The bulls finally having a day in the sun, as the bears went into hiding to regroup…….– the Dow (which was the underperformer on Friday)  added 825 pts or 2.6%, the S&P up 116 pts or 3%, the Nasdaq gained 375 pts or 3.3%, the Russell gained 34 pts or 3.1% and the Transports added 520 pts or 3.9%.  The move being credited the ongoing economic data that appears to be pointing to a slowing economy that will allow the FED to reconsider the latest narrative of ‘aggressive rate hikes’ in favor of ‘less aggressive rate hikes’ as they try to convince us that inflation is weakening, and the worst is over….

Reports last week showed Services PMI declining, Manufacturing PMI declining, regional FED activity declining and Consumer Sentiment and Consumer Confidence also in decline (none of this would be considered bullish if rates were stable and inflation was 2%) but with inflation at 8.6% and rising rates all the rage – the sense is that the newest FED policy is working to slow the economy…..….Well, how is it working to slow the rise in energy, food and rents?  It is not…and that is what is important to consumers on a daily basis…and with summer driving and cooling needs in high gear – do not expect to see energy retreat…and then we move into winter where the demand for oil spikes again as the need to heat your home takes center stage.  And what about revolving credit?  What do you think happens to that when the FED raises rates?  It does not go DOWN…. that is for sure….and that only takes more ‘disposable’ dollars out of the market.  Maybe the Biden’s will consider cancelling revolving credit along with student loans…. – think about the relief that would bring….

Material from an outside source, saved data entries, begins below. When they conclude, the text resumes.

-- ==== Sys2Proof/Tests/Slice0.lean ====
section
/-! SUPPORT. The model's own tests: the ill-formed terms, each command's word written out from the
spec's encoding, one-step vectors of spec/95_test_vectors.md, and for each statement with hypotheses
a concrete state and operands that meet them. -/

-- One theorem at a time: side by side the kernel evaluations exceed the memory limit.
set_option Elab.async false

namespace Sys2Proof.Tests

open Sys2Proof Sys2Proof.Machine Sys2Proof.Spec

/-! ### Well-formedness: one ill-formed term for each check (R83, R89) -/

theorem test_rdreg_index_12 : (Instr.rdreg 12#8).wellFormed = false := by decide

theorem test_rdcode_word_8 : (Instr.rdcode 0x42#8 8#8).wellFormed = false := by decide

theorem test_rdnode_view_3 : (Instr.rdnode 3#8 256#9).wellFormed = false := by decide

theorem test_rdnode_nil : (Instr.rdnode 0#8 511#9).wellFormed = false := by decide

theorem test_wbits_33 : (Instr.wbits 33#8 0#32).wellFormed = false := by decide

theorem test_rbits_33 : (Instr.rbits 33#8).wellFormed = false := by decide

/-! ### Decoding: words written out from R81 and R86 (95_test_vectors.md) -/

theorem test_decode_nop : decode 0x0000000000000000#64 = .ok .nop := by decide

theorem test_decode_srst : decode 0x0100000000000000#64 = .ok .srst := by decide

theorem test_decode_rdreg : decode 0x020B000000000000#64 = .ok (.rdreg 11#8) := by decide

theorem test_decode_fclr : decode 0x1000000000000000#64 = .ok .fclr := by decide

theorem test_decode_fadd : decode 0x1141000000000000#64 = .ok (.fadd 0x41#8) := by decide

theorem test_decode_ldcnt :
    decode 0x12100000FFFFFFFE#64 = .ok (.ldcnt 0x10#8 0xFFFFFFFE#32) := by decide

theorem test_decode_rdcnt : decode 0x1302000000000000#64 = .ok (.rdcnt 2#8) := by decide

theorem test_decode_build : decode 0x2000000000000000#64 = .ok .build := by decide

theorem test_decode_rdlen : decode 0x2146000000000000#64 = .ok (.rdlen 0x46#8) := by decide

theorem test_decode_rdcode :
    decode 0x2242070000000000#64 = .ok (.rdcode 0x42#8 7#8) := by decide

theorem test_decode_rdnode :
    decode 0x23010000000001FE#64 = .ok (.rdnode 1#8 510#9) := by decide

theorem test_decode_wbits :
    decode 0x30200000DEADBEEF#64 = .ok (.wbits 32#8 0xDEADBEEF#32) := by decide

theorem test_decode_flush : decode 0x3100000000000000#64 = .ok .flush := by decide

theorem test_decode_enc : decode 0x3203000000000000#64 = .ok (.enc 3#8) := by decide

theorem test_decode_rbit : decode 0x4000000000000000#64 = .ok .rbit := by decide

theorem test_decode_rbits : decode 0x410C000000000000#64 = .ok (.rbits 12#8) := by decide

theorem test_decode_ualign : decode 0x4200000000000000#64 = .ok .ualign := by decide

theorem test_decode_dec : decode 0x4300000000000000#64 = .ok .dec := by decide
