/-- Settles O35: the library's facts about base 10, and the first digit by induction. -/
theorem decimalNumeralsAreExact : Obligations.DecimalNumeralsAreExact := by
  refine ⟨fun n => ⟨digitsValue_dec n, fun c hc => ?_, fun hhead => ?_⟩, fun n => dec_neg_natCast⟩
  · rw [dec_natCast_toList] at hc
    exact isDigit_iff.mp (Nat.isDigit_of_mem_toDigits (by decide) (by decide) hc)
  · rw [dec_natCast_toList] at hhead
    obtain rfl := eq_zero_of_head_toDigits hhead
    exact ⟨rfl, rfl⟩

/-- Settles O34: the four reserved codes, and the others below them. -/
theorem registerNames : Obligations.RegisterNames := by
  refine fun c => ⟨fun hc => ?_, ?_, ?_, ?_, ?_⟩
  · rw [regname, if_neg (by omega), if_neg (by omega), if_neg (by omega), if_neg (by omega)]
  all_goals
    rintro rfl
    rfl

/-! ## The operands' value ranges (R68) -/

theorem sext_range {n : Nat} (hn : 0 < n) (v : BitVec n) : -2 ^ (n - 1) ≤ sext v ∧ sext v ≤ 2 ^ (n - 1) - 1 := by
  have h := fitsSigned_sext hn v
  simp only [fitsSigned, Bool.and_eq_true, decide_eq_true_eq] at h
  exact ⟨h.1, Int.le_sub_one_of_lt h.2⟩

/-- Settles O37: each field's range at its width. -/
theorem operandValueRanges : Obligations.OperandValueRanges := by
  intro w
  obtain ⟨hdtoff, hdtoff'⟩ := sext_range (by decide) (dtoffField w)
  obtain ⟨himm, himm'⟩ := sext_range (by decide) (immField w)
  obtain ⟨hcboff, hcboff'⟩ := sext_range (by decide) (cboffField w)
  obtain ⟨hboff, hboff'⟩ := sext_range (by decide) (boffField w)
  exact ⟨Nat.le_of_lt_succ (shamtField w).isLt, hdtoff, hdtoff', himm, himm', hcboff, hcboff', hboff, hboff'⟩

/-! ## The bits a shape reads (R62 to R66, R81, D12) -/

/-- Words that agree under a mask agree on every field that the mask covers. -/
theorem slice_eq_of_and_eq {w w' mask : Word} (h : w &&& mask = w' &&& mask) (lo len : Nat)
    (hcovers : slice mask lo len = BitVec.allOnes len) : slice w lo len = slice w' lo len := by
  have hslice : ∀ x : Word, slice (x &&& mask) lo len = slice x lo len := fun x => by
    rw [slice, BitVec.extractLsb'_and, ← slice, ← slice, hcovers, BitVec.and_allOnes]
  rw [← hslice w, h, hslice w']

section ReadBits

variable {w w' : Word}

/-- The bits a shape reads decide its operand text. -/
theorem operandText_eq_of_and_eq {sh : Shape} {m : String} (h : w &&& readMask sh m = w' &&& readMask sh m) (lc : Nat) :
    operandText sh w lc = operandText sh w' lc := by
  cases sh with
  | threeRegister =>
    simp only [readMask] at h
    have hrd : rdField w = rdField w' := slice_eq_of_and_eq h 0 5 (by decide)
    have hrn : rnField w = rnField w' := slice_eq_of_and_eq h 5 5 (by decide)
    have hrm : rmField w = rmField w' := slice_eq_of_and_eq h 16 5 (by decide)
    simp only [operandText, hrd, hrn, hrm]
  | singleRegister =>
    simp only [readMask] at h
    have hrn : rnField w = rnField w' := slice_eq_of_and_eq h 5 5 (by decide)
    simp only [operandText, hrn]
  | dualRegisterNoOffset =>
    simp only [readMask] at h
    have hrn : rnField w = rnField w' := slice_eq_of_and_eq h 5 5 (by decide)
    have hrd : rdField w = rdField w' := slice_eq_of_and_eq h 0 5 (by decide)
    simp only [operandText, hrn, hrd]
  | shiftImmediate =>
    simp only [readMask] at h
    have hrd : rdField w = rdField w' := slice_eq_of_and_eq h 0 5 (by decide)
    have hrn : rnField w = rnField w' := slice_eq_of_and_eq h 5 5 (by decide)
    have hshamt : shamtField w = shamtField w' := slice_eq_of_and_eq h 10 6 (by decide)
    simp only [operandText, hrd, hrn, hshamt]
  | memoryOffset =>
    simp only [readMask] at h
    have hrt : rtField w = rtField w' := slice_eq_of_and_eq h 0 5 (by decide)
    have hrn : rnField w = rnField w' := slice_eq_of_and_eq h 5 5 (by decide)
    have hdtoff : dtoffField w = dtoffField w' := slice_eq_of_and_eq h 12 9 (by decide)
    simp only [operandText, hrt, hrn, hdtoff]
  | aluImmediate =>
    simp only [readMask] at h
    have hrd : rdField w = rdField w' := slice_eq_of_and_eq h 0 5 (by decide)
    have hrn : rnField w = rnField w' := slice_eq_of_and_eq h 5 5 (by decide)
    have himm : immField w = immField w' := slice_eq_of_and_eq h 10 12 (by decide)
    simp only [operandText, hrd, hrn, himm]
  | conditionalBranch =>
    have hcovers : slice (readMask .conditionalBranch m) 5 19 = BitVec.allOnes 19 := by
      rw [readMask]; split <;> decide
    have hcboff : cboffField w = cboffField w' := slice_eq_of_and_eq h 5 19 hcovers
    simp only [operandText, hcboff]
  | unconditionalBranch =>
    simp only [readMask] at h
    have hboff : boffField w = boffField w' := slice_eq_of_and_eq h 0 26 (by decide)
    simp only [operandText, hboff]
  | noOperands => rfl

/-- The bits a hit's shape reads decide its mnemonic text: in every format `B.` has a shape that reads bits 3:0. -/
theorem mnemText_eq_of_and_eq {m : String} {fmt : Format}
    (h : w &&& readMask (shapeOf m fmt) m = w' &&& readMask (shapeOf m fmt) m) (cond : CondRom) :
    mnemText cond m w = mnemText cond m w' := by
  by_cases hm : m = "B."
  · subst hm
    have hcovers : slice (readMask (shapeOf "B." fmt) "B.") 0 4 = BitVec.allOnes 4 := by cases fmt <;> decide
    have hcond : condField w = condField w' := slice_eq_of_and_eq h 0 4 hcovers
    rw [mnemText, mnemText, hcond]
  · rw [mnemText, mnemText, if_neg hm, if_neg hm]

end ReadBits

/-- Settles O38: the line is formed of the mnemonic text and the operand text. -/
theorem unreadBitsDoNotChangeTheLine : Obligations.UnreadBitsDoNotChangeTheLine := by
  intro rom cond lc w w' m fmt hw hw' hread
  have hline := decodeTransaction_of_hit hw cond lc
  rw [mnemText_eq_of_and_eq hread, operandText_eq_of_and_eq hread] at hline
  exact ⟨_, _, _, hline, decodeTransaction_of_hit hw' cond lc⟩

/-! ## The device's step is the stream machine of the spec's pseudocode (R102, R108) -/

/-- The instruction of a row's word commits the record that R102 forms of the word. -/
def RowExecutes (w : Word) (s : State) (e : OpcodeEntry) : Prop :=
  ∃ i, instrOf e.mnem w = some i ∧
    exec i s = decodeInstr e.mnem (formatOf e.width) (shapeOf e.mnem (formatOf e.width)) (mnemText device.condRom e.mnem w)
      (operandText (shapeOf e.mnem (formatOf e.width)) w s.lc) i s

theorem device_rows_execute (w : Word) (s : State) : ∀ e ∈ device.opcodeRom, RowExecutes w s e := by
  simp only [device, defaultOpcodeRom, romRowsR, romRowsI, romRowsCB, romRowsB, List.forall_mem_append, List.forall_mem_cons,
    List.not_mem_nil, false_implies, implies_true, and_true]
  and_intros
  all_goals exact ⟨_, rfl, rfl⟩

/-- A word that classifies is answered by its record and line and the commit (R102). -/
theorem runWord_of_hit {w : Word} {m : String} {fmt : Format} (h : classify device.opcodeRom w = some (m, fmt)) (s : State) :
    runWord w s = commitDecoded device
      (recordOf m fmt (shapeOf m fmt) w s.lc (mnemText device.condRom m w) (operandText (shapeOf m fmt) w s.lc)) s := by
  obtain ⟨e, he, -, rfl, rfl⟩ := classify_mem h
  obtain ⟨i, hi, hexec⟩ := device_rows_execute w s e he
  have hdecode : decodeWord w = some i := (decodeWord_of_classify h).trans hi
  obtain ⟨-, hencode⟩ := encodingTheDecodedGivesTheWord w i hdecode
  rw [runWord, hdecode]
  exact hexec.trans (by rw [decodeInstr, hencode])

theorem runWord_of_miss {w : Word} (h : classify device.opcodeRom w = none) (s : State) :
    runWord w s = .next (s.emit (errorOutputs w)) := by
  rw [runWord, (decodeWord_eq_none_iff w).mpr h]
  rfl

/-- A word's transaction in a running state is the pseudocode's. -/
theorem runWord_eq_stepWith (w : Word) (lc : Nat) (rest : List Event) (output : List Output) :
    runWord w ⟨lc, .running, rest, output⟩ = stepWith device ⟨lc, .running, .word w :: rest, output⟩ := by
  cases h : classify device.opcodeRom w with
  | none =>
    rw [runWord_of_miss h]
    simp only [stepWith, streamStep, decodeTransaction_of_miss h]
    rfl
  | some hit =>
    obtain ⟨m, fmt⟩ := hit
    rw [runWord_of_hit h]
    simp only [stepWith, streamStep, decodeTransaction_of_hit h]
    rfl

/-- Settles O40: by the event and the phase; only a word in a running state has more to it than the two definitions. -/
theorem stepIsTheStreamMachineOfTheDevice : Obligations.StepIsTheStreamMachineOfTheDevice := by
  intro ⟨lc, phase, input, output⟩
  have hsilent : ∀ lc' phase' rest, Host.Outcome.next (⟨lc', phase', rest, output⟩ : State) =
      (.next ⟨lc', phase', rest, output ++ []⟩ : Host.Outcome State Fault Refusal) := by simp
  match input, phase with
  | [], _ => rfl
  | .word w :: rest, .running => exact runWord_eq_stepWith w lc rest output
  | .word _ :: _, .done => rfl
  | .endOfInput :: rest, .running => exact hsilent lc .done rest
  | .endOfInput :: _, .done => rfl
  | .reset :: rest, .running => exact hsilent 1 .running rest
  | .reset :: rest, .done => exact hsilent 1 .running rest

end Sys2Proof.Machine

namespace Sys2Proof.Machine

/-! ## What a step answers to a word that hits, and where there is none (R100, R102, R109) -/

/-- The record that R102 forms of a word whose hit is `(m, fmt)`, at the label `lc`. -/
def hitRecord (cond : CondRom) (m : String) (fmt : Format) (w : Word) (lc : Nat) : DecodedRecord :=
  recordOf m fmt (shapeOf m fmt) w lc (mnemText cond m w) (operandText (shapeOf m fmt) w lc)

theorem step_of_no_event {s : State} (hin : s.input = []) : step s = .fault .noEvent := by
  simp only [step, runNext, hin]

section StepAnswers

variable {s : State} {rest : List Event}

theorem step_of_done {ev : Event} (hp : s.phase = .done) (hin : s.input = ev :: rest) (hev : ev ≠ .reset) :
    step s = .fault .endOfRun := by
  cases ev with
  | word w => simp only [step, runNext, hin, runEvent, setInput_phase, hp]
  | endOfInput => simp only [step, runNext, hin, runEvent, setInput_phase, hp]
  | reset => exact absurd rfl hev

theorem step_of_word {w : Word} (hp : s.phase = .running) (hin : s.input = .word w :: rest) :
    step s = runWord w (s.setInput rest) := by
  simp only [step, runNext, hin, runEvent, setInput_phase, hp]

/-- `step_of_hit` with the record named. -/
theorem step_of_classify {w : Word} {m : String} {fmt : Format} (hp : s.phase = .running) (hin : s.input = .word w :: rest)
    (hhit : classify device.opcodeRom w = some (m, fmt)) :
    step s = .next (((s.setInput rest).emit (decodedOutputs (hitRecord device.condRom m fmt w s.lc))).setLc (s.lc + 1)) :=
  (step_of_word hp hin).trans (runWord_of_hit hhit _)

theorem step_of_miss {w : Word} (hp : s.phase = .running) (hin : s.input = .word w :: rest)
    (hmiss : classify device.opcodeRom w = none) : step s = .next ((s.setInput rest).emit (errorOutputs w)) :=
  step_of_illegal hp hin ((decodeWord_eq_none_iff w).mpr hmiss)

end StepAnswers

/-- Settles O3: `step_of_endOfInput` with the state written out. -/
theorem endOfInputMovesToDone : Obligations.EndOfInputMovesToDone :=
  fun _ _ hp hin => step_of_endOfInput hp hin

/-- Settles O4: a `Reset` is taken in any phase, and no other event in Done. -/
theorem doneTakesOnlyReset : Obligations.DoneTakesOnlyReset := by
  intro s ev rest hp hin
  refine ⟨step_of_done hp hin, ?_⟩
  rintro rfl
  exact step_of_reset hin

/-- Settles O5: `step_of_no_event`. -/
theorem noEventNoStep : Obligations.NoEventNoStep := fun _ => step_of_no_event

/-- Settles O6: `step_of_decoded` with the state written out. -/
theorem stepRunsDecodedInstruction : Obligations.StepRunsDecodedInstruction :=
  fun _ _ _ _ hp hin hd => step_of_decoded hp hin hd

/-! ## The line and the record of a decoded word (R104 to R107) -/

/-- What follows the label in a record's line (R104). -/
def DecodedRecord.text (d : DecodedRecord) : String := d.mnemtext ++ d.operandtext

theorem lineOf_eq_label_text (d : DecodedRecord) : lineOf d = "L" ++ dec d.label ++ ": " ++ d.text :=
  String.append_assoc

What was interesting though, was the strength in Mortgage Apps – which were up by 4% on Wednesday along with New Home Sales on Friday that were expected to be down by 0.2% – surprised even the most bullish analysts rising by 10.7% m/m.
    
Now you can explain away some of the new home sales as promotions by the homebuilders…recall during the past 3 yrs. – none of them had to do anything, no upgrades, no pools, no landscaping – nothing…….demand was so strong that all they had to do was put up 4 walls, 10 windows, 2 bathrooms, a roof, a couple of doors and boom – they were done….buyers were trampling over each other to get in….and that was when mortgage rates were in the 2’s…..rates are now in the high 5’s/low 6’s….and buyers are no longer running each other over….so the builders change the opportunity – now when you go into a ‘new’ neighborhood, you get fancy landscaping, upgrades in every room, better appliances, more choices of finishes and in Florida (and other warm states) you can even negotiate a pool at a discounted price…..all this to help keep demand strong for NEW housing…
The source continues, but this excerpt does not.